Work order: All lines holding the word "ppsEdge" should be located in the records and copied.

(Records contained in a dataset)
_ _ _ _ _

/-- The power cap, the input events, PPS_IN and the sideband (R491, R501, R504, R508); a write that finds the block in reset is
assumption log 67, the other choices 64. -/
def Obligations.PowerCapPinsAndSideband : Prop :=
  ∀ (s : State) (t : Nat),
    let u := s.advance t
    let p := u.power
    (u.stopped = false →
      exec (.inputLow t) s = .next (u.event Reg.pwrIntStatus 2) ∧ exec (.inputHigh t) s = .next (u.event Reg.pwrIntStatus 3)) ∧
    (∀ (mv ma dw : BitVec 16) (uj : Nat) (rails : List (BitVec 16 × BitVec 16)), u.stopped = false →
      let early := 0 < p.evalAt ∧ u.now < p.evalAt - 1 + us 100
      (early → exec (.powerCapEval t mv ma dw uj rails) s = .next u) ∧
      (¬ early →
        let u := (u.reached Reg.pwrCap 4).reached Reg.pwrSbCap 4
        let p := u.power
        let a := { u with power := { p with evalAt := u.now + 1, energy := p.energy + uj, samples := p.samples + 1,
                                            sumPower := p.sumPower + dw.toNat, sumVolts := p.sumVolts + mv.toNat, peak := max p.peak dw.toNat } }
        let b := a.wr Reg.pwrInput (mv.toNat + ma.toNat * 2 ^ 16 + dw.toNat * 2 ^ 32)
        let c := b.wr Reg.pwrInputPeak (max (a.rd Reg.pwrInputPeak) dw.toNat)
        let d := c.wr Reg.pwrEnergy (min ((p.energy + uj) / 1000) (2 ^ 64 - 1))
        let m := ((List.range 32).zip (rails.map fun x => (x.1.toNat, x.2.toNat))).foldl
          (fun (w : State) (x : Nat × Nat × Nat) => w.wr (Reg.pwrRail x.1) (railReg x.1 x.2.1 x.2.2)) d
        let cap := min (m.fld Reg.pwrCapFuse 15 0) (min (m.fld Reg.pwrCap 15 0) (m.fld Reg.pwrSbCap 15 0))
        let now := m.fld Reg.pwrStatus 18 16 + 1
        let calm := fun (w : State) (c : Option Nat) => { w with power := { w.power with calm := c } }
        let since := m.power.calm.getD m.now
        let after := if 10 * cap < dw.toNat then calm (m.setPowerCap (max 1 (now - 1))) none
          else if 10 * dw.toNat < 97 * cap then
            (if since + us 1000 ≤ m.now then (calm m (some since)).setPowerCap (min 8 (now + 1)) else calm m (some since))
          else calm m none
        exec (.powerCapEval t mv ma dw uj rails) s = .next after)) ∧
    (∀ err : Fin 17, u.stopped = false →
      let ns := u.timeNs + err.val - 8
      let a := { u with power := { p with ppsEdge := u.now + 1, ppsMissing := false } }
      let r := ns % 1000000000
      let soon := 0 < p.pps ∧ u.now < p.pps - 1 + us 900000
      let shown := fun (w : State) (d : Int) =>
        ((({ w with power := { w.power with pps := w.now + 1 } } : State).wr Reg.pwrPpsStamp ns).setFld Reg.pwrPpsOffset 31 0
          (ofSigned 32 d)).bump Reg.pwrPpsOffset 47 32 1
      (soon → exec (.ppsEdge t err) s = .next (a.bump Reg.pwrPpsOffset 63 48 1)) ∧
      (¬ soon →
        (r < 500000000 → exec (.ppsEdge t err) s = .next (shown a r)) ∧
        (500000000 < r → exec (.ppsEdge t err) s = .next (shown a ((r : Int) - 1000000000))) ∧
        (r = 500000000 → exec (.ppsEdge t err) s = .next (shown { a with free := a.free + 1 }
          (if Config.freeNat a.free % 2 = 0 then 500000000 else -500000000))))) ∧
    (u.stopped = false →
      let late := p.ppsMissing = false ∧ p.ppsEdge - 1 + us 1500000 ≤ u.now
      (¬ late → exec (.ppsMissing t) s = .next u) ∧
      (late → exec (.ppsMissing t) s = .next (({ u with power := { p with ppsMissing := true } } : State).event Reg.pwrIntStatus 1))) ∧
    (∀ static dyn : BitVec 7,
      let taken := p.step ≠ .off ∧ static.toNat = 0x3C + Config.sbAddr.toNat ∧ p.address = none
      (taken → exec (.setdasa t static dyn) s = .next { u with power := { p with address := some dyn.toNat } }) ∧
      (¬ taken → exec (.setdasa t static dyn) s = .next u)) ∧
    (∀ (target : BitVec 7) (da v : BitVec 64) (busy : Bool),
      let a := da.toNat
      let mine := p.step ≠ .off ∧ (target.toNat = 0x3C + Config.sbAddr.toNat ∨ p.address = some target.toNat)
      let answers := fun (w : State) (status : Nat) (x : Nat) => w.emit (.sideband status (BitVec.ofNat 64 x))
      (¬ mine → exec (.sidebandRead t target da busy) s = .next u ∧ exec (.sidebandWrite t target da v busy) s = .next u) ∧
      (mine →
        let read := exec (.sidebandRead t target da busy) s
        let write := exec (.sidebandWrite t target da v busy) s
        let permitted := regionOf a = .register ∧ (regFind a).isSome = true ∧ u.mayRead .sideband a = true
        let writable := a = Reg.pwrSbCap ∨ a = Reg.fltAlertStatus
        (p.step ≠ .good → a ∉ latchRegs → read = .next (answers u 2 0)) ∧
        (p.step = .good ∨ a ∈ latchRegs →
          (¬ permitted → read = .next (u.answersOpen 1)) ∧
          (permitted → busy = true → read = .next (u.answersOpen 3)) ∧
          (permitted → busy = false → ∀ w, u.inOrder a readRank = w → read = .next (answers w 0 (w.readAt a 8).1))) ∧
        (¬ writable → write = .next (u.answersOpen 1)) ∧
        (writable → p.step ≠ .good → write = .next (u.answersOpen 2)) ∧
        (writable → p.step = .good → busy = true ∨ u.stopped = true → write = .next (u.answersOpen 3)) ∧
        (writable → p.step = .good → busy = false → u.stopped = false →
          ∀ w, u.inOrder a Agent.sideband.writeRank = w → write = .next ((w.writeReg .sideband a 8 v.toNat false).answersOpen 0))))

_ _ _ _ _

Expected answer:
      let a := { u with power := { p with ppsEdge := u.now + 1, ppsMissing := false } }
      (soon → exec (.ppsEdge t err) s = .next (a.bump Reg.pwrPpsOffset 63 48 1)) ∧
        (r < 500000000 → exec (.ppsEdge t err) s = .next (shown a r)) ∧
        (500000000 < r → exec (.ppsEdge t err) s = .next (shown a ((r : Int) - 1000000000))) ∧
        (r = 500000000 → exec (.ppsEdge t err) s = .next (shown { a with free := a.free + 1 }
      let late := p.ppsMissing = false ∧ p.ppsEdge - 1 + us 1500000 ≤ u.now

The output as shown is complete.